━━━ DATA UNDER STUDY

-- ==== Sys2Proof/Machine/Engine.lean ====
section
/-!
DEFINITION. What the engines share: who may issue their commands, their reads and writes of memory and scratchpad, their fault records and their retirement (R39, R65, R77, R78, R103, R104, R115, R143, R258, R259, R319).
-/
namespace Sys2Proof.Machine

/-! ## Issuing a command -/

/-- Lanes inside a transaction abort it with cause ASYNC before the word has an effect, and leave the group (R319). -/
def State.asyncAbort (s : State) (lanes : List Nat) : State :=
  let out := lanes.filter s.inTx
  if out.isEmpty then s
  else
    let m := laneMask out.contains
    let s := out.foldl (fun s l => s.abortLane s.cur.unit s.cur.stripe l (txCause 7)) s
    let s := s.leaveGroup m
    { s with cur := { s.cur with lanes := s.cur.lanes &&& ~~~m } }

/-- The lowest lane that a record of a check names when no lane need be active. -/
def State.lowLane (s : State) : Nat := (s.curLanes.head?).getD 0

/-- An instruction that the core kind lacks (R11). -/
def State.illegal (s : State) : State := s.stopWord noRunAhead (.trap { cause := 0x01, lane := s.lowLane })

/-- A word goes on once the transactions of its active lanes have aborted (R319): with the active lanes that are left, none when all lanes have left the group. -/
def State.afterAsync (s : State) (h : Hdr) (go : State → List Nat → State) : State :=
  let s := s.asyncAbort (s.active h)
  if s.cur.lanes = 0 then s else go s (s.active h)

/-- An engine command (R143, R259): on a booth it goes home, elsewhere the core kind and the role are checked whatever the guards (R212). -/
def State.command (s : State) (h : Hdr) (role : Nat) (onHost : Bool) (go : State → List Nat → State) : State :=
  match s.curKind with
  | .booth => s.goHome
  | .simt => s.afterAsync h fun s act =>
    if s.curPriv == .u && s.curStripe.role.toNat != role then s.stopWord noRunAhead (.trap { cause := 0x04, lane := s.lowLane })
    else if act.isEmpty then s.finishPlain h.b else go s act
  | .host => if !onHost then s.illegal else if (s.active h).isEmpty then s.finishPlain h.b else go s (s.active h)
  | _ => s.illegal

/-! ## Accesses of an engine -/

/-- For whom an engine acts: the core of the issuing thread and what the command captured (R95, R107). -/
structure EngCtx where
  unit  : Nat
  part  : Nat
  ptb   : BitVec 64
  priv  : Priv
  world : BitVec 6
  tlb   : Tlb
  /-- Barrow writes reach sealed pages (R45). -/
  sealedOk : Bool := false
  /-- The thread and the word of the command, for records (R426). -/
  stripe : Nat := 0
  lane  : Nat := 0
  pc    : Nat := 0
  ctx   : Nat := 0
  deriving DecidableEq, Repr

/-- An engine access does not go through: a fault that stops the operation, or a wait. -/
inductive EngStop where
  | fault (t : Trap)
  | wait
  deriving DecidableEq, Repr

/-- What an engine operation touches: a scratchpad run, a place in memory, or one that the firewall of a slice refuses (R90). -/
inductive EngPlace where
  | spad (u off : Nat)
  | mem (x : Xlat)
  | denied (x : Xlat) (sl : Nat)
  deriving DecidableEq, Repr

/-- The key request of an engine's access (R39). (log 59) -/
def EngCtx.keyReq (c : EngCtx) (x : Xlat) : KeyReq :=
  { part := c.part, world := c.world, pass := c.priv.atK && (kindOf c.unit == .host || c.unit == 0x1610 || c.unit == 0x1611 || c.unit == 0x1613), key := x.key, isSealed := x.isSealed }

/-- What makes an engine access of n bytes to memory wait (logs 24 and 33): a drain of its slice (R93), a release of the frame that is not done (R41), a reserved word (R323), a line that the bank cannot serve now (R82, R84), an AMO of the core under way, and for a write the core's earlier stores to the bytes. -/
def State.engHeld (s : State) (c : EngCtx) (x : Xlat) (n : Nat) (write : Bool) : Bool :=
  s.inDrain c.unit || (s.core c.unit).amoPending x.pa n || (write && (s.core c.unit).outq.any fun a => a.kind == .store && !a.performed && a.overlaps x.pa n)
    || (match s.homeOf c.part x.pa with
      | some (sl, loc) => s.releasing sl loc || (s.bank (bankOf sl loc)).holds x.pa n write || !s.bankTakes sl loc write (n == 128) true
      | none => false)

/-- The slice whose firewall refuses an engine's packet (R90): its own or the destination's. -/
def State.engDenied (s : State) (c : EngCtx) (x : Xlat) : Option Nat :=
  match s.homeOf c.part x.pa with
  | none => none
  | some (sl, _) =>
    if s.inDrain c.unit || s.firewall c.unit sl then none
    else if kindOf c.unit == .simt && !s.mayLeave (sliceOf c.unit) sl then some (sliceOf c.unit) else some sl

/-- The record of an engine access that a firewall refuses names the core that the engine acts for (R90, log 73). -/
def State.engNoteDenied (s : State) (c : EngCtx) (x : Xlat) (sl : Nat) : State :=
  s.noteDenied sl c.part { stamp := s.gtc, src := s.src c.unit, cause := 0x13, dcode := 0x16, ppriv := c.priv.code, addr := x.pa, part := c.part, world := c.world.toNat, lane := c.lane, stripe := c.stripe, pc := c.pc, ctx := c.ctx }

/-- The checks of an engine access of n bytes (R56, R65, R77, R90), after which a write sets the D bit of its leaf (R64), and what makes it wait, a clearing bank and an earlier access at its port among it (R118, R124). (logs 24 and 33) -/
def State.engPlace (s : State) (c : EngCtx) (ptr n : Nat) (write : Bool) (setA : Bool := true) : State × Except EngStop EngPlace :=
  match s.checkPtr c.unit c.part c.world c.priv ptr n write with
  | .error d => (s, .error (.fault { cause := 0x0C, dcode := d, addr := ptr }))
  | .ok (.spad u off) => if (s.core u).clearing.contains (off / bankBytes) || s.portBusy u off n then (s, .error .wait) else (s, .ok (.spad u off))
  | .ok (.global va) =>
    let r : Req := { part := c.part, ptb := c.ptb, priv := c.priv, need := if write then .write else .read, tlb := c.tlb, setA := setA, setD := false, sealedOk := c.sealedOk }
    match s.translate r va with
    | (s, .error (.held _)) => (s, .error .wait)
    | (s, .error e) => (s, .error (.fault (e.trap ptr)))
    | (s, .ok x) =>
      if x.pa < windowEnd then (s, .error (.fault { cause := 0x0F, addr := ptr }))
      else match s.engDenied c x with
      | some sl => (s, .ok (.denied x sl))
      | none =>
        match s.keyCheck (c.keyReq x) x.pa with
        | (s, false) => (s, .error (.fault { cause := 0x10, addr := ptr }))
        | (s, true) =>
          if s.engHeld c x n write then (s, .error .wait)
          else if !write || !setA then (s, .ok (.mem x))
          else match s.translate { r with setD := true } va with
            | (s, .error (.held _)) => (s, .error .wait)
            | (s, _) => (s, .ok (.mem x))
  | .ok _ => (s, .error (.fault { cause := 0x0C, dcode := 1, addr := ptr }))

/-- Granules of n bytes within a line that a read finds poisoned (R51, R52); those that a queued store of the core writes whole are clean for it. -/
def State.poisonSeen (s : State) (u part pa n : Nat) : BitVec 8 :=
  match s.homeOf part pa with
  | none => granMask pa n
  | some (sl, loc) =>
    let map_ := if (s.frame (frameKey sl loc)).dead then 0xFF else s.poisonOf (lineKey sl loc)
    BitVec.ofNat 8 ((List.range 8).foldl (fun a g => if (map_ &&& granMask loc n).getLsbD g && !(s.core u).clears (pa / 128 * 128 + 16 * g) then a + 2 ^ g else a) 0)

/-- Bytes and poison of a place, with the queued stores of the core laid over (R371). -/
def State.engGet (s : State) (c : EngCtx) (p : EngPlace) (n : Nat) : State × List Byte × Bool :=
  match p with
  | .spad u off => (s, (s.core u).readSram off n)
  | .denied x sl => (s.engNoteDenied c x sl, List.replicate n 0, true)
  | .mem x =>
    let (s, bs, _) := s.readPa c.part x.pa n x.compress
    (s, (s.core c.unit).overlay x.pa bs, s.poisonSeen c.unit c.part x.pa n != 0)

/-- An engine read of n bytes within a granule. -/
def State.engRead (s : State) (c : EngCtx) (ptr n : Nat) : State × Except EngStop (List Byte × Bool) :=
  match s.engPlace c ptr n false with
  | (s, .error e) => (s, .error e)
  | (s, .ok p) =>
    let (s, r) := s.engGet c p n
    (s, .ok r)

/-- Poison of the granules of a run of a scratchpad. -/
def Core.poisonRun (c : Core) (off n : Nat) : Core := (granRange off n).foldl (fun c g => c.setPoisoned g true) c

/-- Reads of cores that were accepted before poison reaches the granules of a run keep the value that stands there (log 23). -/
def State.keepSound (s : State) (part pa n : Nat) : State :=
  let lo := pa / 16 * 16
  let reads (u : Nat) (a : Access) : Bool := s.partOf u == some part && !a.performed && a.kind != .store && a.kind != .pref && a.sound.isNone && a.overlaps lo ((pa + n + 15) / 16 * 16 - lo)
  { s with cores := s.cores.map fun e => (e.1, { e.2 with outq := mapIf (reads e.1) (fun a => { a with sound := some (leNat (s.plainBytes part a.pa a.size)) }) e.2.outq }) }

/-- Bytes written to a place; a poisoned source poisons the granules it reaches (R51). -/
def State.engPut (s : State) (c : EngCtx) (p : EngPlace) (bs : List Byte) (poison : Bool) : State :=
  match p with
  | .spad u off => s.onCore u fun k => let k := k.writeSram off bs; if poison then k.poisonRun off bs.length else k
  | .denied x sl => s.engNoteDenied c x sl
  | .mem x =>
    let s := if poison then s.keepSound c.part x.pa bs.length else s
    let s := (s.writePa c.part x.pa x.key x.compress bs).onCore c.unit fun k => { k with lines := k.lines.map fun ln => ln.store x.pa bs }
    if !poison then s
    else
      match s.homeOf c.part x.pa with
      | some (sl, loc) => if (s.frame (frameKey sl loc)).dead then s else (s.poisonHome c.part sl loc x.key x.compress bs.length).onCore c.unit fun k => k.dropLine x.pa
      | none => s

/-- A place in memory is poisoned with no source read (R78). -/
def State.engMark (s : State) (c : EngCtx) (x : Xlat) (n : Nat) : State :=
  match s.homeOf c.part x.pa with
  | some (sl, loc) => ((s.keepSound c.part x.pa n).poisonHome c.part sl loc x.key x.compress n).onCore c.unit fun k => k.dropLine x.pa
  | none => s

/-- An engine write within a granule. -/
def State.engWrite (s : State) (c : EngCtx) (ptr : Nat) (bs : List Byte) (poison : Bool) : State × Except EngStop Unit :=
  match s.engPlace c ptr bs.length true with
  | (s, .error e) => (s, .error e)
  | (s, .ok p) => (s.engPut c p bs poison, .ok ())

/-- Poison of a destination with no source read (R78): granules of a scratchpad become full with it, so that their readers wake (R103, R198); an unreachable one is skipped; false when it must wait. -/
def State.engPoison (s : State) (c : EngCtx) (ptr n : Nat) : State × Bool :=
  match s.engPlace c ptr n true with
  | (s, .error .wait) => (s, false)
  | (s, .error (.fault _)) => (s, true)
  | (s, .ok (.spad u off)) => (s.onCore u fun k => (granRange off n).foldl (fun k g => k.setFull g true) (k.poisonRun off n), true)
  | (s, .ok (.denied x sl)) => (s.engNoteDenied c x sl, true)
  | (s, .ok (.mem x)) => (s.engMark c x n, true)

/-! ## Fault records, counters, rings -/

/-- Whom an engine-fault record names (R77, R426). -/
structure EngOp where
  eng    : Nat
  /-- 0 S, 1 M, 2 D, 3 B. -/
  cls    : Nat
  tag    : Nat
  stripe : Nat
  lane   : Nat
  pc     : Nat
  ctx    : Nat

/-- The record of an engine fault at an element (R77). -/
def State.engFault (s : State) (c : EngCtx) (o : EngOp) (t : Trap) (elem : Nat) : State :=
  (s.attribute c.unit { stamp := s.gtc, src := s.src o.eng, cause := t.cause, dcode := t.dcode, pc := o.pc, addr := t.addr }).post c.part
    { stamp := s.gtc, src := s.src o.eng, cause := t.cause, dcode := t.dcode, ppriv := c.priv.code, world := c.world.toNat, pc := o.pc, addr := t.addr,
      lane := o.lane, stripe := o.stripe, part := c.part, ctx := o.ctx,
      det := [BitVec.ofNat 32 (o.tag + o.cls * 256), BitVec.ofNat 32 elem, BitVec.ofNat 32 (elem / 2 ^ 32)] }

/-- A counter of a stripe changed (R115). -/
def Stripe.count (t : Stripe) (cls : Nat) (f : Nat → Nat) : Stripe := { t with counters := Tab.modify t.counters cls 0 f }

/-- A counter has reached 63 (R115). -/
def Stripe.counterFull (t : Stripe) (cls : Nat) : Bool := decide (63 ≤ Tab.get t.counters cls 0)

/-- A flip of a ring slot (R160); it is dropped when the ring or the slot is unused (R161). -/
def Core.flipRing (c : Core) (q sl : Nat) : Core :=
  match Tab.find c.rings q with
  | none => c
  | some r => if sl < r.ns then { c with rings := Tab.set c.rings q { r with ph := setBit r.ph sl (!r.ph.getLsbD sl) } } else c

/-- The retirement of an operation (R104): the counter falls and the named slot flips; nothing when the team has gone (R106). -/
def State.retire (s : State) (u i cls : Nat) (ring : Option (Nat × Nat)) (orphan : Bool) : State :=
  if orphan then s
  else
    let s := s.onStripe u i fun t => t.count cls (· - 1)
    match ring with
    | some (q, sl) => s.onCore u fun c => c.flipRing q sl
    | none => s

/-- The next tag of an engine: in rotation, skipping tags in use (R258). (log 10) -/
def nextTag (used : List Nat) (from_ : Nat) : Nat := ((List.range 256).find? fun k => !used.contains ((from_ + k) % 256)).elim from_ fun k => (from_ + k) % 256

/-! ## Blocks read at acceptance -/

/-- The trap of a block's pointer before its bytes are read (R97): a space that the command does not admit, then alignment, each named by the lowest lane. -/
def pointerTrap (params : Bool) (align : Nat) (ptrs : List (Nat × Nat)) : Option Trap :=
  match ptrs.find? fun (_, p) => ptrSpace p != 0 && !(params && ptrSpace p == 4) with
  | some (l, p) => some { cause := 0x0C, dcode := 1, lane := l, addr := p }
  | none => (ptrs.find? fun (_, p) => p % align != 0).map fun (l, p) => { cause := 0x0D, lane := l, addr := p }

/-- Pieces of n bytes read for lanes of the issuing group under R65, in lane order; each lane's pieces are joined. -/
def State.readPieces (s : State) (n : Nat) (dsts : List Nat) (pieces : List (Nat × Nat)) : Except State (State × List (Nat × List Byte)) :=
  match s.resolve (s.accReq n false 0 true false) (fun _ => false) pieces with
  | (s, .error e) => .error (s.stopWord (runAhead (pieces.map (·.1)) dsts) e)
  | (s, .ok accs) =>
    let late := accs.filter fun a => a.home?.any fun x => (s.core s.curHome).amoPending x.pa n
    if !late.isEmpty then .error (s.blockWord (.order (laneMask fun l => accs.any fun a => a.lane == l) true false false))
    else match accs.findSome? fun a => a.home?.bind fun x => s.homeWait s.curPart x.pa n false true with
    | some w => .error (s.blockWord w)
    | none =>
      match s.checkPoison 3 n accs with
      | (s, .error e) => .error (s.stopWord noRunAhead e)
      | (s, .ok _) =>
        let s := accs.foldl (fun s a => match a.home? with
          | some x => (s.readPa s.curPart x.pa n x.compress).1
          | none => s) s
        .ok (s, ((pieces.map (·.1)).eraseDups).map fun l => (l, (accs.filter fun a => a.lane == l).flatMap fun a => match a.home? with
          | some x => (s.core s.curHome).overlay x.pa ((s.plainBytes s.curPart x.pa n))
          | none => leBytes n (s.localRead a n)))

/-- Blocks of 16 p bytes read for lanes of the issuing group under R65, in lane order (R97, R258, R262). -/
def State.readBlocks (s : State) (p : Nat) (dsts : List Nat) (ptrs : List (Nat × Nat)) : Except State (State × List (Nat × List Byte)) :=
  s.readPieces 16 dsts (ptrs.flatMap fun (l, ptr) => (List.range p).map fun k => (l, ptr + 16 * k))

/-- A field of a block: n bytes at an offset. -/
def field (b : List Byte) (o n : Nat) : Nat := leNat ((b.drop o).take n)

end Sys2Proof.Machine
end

━━━━━━

Look through the entries above and find each line where the word "dead" occurs; copy those lines.

    let map_ := if (s.frame (frameKey sl loc)).dead then 0xFF else s.poisonOf (lineKey sl loc)
      | some (sl, loc) => if (s.frame (frameKey sl loc)).dead then s else (s.poisonHome c.part sl loc x.key x.compress bs.length).onCore c.unit fun k => k.dropLine x.pa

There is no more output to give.